Would you output the entries below only from the line containing "(23_cache_errors_coherency.md R483, R485), are" through the line containing "let v := v &&& 0xB3FFFF0F#32", exactly as they stand and with both ends included?

━━━━━ Given information ━━━━━

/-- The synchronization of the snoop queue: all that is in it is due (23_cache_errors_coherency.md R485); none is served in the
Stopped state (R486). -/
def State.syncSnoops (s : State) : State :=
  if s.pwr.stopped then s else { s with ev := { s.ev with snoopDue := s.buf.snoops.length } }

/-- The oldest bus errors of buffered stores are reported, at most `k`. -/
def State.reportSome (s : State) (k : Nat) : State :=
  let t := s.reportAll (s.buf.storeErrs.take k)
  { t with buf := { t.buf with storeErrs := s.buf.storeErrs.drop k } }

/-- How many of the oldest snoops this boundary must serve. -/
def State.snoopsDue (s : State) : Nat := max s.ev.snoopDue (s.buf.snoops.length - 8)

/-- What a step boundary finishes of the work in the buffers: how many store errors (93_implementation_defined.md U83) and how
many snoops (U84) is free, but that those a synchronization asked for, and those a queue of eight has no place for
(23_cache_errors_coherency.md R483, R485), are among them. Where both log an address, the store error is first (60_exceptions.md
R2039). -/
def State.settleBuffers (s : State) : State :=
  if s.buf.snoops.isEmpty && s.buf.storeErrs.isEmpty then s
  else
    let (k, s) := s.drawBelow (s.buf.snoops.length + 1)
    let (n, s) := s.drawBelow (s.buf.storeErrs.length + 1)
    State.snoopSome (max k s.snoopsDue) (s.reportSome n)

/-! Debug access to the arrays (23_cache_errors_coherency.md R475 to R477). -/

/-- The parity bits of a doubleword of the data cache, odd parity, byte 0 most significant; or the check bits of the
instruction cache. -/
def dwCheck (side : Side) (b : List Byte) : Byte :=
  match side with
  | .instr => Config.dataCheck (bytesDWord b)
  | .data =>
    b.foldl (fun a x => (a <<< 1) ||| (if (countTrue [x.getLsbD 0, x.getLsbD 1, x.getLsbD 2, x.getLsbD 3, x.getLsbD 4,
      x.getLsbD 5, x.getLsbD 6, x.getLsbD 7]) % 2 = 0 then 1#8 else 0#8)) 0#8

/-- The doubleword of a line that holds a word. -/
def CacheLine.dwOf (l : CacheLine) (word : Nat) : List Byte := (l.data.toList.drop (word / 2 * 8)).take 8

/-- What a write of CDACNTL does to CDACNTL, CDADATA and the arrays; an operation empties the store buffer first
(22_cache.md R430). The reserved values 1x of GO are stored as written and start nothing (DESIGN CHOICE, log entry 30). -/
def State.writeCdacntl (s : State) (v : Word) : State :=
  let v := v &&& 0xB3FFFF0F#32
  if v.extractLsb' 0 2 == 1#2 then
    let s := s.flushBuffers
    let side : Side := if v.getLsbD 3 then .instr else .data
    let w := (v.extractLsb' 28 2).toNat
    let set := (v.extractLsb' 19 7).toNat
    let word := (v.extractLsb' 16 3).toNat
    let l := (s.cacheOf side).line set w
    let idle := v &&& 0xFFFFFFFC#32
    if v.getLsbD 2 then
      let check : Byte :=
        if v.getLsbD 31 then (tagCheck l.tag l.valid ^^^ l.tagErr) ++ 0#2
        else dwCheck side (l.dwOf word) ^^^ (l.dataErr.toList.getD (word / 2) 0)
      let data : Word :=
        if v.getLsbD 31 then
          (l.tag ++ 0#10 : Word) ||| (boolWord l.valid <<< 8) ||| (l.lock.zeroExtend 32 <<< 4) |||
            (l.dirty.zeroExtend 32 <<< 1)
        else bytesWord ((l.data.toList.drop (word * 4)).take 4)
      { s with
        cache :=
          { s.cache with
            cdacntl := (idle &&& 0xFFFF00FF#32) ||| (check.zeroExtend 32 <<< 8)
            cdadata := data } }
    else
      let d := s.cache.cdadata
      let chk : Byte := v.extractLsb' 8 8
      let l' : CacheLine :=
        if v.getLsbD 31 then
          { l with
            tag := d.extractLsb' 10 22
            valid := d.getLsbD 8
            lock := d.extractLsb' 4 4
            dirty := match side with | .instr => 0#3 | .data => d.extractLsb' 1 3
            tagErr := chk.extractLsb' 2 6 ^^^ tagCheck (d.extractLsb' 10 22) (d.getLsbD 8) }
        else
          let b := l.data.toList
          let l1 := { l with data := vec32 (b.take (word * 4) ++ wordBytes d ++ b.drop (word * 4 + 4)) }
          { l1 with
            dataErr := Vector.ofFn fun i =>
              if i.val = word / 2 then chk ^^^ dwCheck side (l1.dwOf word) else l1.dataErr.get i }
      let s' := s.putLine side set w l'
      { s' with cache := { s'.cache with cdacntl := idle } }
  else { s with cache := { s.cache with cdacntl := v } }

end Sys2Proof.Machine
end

━━━━━

**Result**
(23_cache_errors_coherency.md R483, R485), are among them. Where both log an address, the store error is first (60_exceptions.md
R2039). -/
def State.settleBuffers (s : State) : State :=
  if s.buf.snoops.isEmpty && s.buf.storeErrs.isEmpty then s
  else
    let (k, s) := s.drawBelow (s.buf.snoops.length + 1)
    let (n, s) := s.drawBelow (s.buf.storeErrs.length + 1)
    State.snoopSome (max k s.snoopsDue) (s.reportSome n)

/-! Debug access to the arrays (23_cache_errors_coherency.md R475 to R477). -/

/-- The parity bits of a doubleword of the data cache, odd parity, byte 0 most significant; or the check bits of the
instruction cache. -/
def dwCheck (side : Side) (b : List Byte) : Byte :=
  match side with
  | .instr => Config.dataCheck (bytesDWord b)
  | .data =>
    b.foldl (fun a x => (a <<< 1) ||| (if (countTrue [x.getLsbD 0, x.getLsbD 1, x.getLsbD 2, x.getLsbD 3, x.getLsbD 4,
      x.getLsbD 5, x.getLsbD 6, x.getLsbD 7]) % 2 = 0 then 1#8 else 0#8)) 0#8

/-- The doubleword of a line that holds a word. -/
def CacheLine.dwOf (l : CacheLine) (word : Nat) : List Byte := (l.data.toList.drop (word / 2 * 8)).take 8

/-- What a write of CDACNTL does to CDACNTL, CDADATA and the arrays; an operation empties the store buffer first
(22_cache.md R430). The reserved values 1x of GO are stored as written and start nothing (DESIGN CHOICE, log entry 30). -/
def State.writeCdacntl (s : State) (v : Word) : State :=
  let v := v &&& 0xB3FFFF0F#32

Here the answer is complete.